Stored items from a collection
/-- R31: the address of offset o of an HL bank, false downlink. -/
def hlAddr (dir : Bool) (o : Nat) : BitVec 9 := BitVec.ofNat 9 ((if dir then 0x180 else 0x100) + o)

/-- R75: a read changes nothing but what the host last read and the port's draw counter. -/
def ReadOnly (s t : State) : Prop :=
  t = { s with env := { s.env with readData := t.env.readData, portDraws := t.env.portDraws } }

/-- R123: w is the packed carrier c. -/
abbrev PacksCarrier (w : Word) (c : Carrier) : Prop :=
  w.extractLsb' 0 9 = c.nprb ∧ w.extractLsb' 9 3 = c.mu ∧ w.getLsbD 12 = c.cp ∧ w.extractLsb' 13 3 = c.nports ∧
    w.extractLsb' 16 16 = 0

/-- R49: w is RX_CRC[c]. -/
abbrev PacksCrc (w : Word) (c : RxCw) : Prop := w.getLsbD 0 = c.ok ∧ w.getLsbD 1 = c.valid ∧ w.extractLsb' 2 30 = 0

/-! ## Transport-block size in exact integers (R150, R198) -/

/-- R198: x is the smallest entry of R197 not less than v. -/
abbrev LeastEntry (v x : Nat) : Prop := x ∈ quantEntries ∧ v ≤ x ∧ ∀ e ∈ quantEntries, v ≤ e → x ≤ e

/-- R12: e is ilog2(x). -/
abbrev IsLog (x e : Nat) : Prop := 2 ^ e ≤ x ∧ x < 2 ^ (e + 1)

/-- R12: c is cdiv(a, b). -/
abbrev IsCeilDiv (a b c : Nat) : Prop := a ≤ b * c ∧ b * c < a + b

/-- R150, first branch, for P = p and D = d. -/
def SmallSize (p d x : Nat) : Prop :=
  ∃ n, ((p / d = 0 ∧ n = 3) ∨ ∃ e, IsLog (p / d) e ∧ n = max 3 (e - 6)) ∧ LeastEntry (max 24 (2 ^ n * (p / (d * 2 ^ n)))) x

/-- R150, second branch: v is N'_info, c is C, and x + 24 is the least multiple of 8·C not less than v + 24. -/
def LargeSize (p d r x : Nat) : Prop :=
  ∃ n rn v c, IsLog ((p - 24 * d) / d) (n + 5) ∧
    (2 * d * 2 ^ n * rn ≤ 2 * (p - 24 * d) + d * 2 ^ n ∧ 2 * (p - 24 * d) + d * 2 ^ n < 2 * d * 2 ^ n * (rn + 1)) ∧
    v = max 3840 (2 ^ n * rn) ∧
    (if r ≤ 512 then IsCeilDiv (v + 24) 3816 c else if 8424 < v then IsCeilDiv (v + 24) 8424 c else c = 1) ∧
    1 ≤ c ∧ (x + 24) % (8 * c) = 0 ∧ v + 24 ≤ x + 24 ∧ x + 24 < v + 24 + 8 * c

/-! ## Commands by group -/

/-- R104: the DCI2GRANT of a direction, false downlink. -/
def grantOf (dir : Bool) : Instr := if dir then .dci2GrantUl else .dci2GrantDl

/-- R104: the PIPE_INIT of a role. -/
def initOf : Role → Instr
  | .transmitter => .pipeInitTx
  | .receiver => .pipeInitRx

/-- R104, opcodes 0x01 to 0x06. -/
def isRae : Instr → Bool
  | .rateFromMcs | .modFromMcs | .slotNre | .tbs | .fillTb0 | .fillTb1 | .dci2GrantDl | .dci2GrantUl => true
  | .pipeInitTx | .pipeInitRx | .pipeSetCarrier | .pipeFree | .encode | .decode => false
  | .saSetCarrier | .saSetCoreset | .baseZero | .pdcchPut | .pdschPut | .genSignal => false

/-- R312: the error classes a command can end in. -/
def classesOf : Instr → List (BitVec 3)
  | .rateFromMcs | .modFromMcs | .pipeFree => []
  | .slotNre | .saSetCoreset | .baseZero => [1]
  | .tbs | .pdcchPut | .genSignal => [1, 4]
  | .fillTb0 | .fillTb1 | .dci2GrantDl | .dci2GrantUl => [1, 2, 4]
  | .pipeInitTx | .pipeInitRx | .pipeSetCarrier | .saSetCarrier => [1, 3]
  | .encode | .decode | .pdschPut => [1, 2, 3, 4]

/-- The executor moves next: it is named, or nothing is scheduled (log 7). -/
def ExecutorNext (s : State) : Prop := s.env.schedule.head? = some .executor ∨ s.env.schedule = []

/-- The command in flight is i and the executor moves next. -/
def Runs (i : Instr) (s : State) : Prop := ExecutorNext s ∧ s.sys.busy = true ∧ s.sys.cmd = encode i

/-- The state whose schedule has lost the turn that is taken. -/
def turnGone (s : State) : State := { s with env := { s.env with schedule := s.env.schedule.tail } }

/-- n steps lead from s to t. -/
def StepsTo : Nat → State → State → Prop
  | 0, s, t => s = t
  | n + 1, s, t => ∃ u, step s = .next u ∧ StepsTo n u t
* * *
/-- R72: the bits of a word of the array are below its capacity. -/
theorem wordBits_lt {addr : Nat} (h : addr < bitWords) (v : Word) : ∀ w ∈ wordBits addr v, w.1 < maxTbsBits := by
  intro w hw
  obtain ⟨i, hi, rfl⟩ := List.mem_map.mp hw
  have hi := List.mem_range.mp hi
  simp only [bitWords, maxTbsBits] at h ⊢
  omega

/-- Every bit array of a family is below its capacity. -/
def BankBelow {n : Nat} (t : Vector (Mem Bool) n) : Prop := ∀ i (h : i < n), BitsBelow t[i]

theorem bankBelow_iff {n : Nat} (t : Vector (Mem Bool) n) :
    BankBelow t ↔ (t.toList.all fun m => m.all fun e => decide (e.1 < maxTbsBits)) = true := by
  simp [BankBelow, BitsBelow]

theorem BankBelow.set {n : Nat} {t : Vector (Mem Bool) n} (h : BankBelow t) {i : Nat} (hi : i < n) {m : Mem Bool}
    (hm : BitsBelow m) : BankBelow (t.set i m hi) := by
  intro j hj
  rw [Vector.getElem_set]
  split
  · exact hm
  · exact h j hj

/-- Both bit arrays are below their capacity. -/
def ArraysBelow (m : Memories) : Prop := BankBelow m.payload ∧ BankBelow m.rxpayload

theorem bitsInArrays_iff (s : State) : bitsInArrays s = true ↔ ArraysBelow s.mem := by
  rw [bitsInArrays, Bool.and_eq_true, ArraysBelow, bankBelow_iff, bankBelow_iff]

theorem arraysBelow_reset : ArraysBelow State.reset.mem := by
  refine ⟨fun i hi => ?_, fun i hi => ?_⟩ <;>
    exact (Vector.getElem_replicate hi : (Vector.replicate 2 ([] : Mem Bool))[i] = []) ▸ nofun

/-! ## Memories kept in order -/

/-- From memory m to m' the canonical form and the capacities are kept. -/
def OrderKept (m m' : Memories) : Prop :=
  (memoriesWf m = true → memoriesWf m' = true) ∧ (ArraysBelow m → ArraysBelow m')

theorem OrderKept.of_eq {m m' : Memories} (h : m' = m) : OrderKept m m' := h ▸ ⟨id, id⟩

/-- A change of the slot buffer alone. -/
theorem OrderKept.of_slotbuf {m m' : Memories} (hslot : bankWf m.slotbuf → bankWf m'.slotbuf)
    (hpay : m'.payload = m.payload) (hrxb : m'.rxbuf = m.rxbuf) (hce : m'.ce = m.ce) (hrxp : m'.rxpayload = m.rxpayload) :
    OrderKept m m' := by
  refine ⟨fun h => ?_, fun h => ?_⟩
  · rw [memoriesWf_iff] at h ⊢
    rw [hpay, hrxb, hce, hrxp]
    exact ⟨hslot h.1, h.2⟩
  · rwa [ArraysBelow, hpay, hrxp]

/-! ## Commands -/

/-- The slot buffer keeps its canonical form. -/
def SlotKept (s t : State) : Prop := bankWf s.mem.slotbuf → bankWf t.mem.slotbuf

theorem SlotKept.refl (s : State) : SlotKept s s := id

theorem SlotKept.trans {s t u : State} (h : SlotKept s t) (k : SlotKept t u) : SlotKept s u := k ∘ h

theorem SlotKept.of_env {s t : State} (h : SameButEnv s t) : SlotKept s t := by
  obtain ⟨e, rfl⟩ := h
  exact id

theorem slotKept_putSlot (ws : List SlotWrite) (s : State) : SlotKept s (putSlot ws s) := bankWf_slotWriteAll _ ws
...
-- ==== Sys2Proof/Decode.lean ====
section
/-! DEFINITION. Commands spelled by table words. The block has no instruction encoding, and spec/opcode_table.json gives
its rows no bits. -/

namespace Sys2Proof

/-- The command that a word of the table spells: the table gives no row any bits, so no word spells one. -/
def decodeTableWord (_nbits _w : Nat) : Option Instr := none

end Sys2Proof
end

Work to be completed:
Please find every line in the records that contains the word "rateFromMcs", and copy it out.

Result below:
  | .rateFromMcs | .modFromMcs | .slotNre | .tbs | .fillTb0 | .fillTb1 | .dci2GrantDl | .dci2GrantUl => true
  | .rateFromMcs | .modFromMcs | .pipeFree => []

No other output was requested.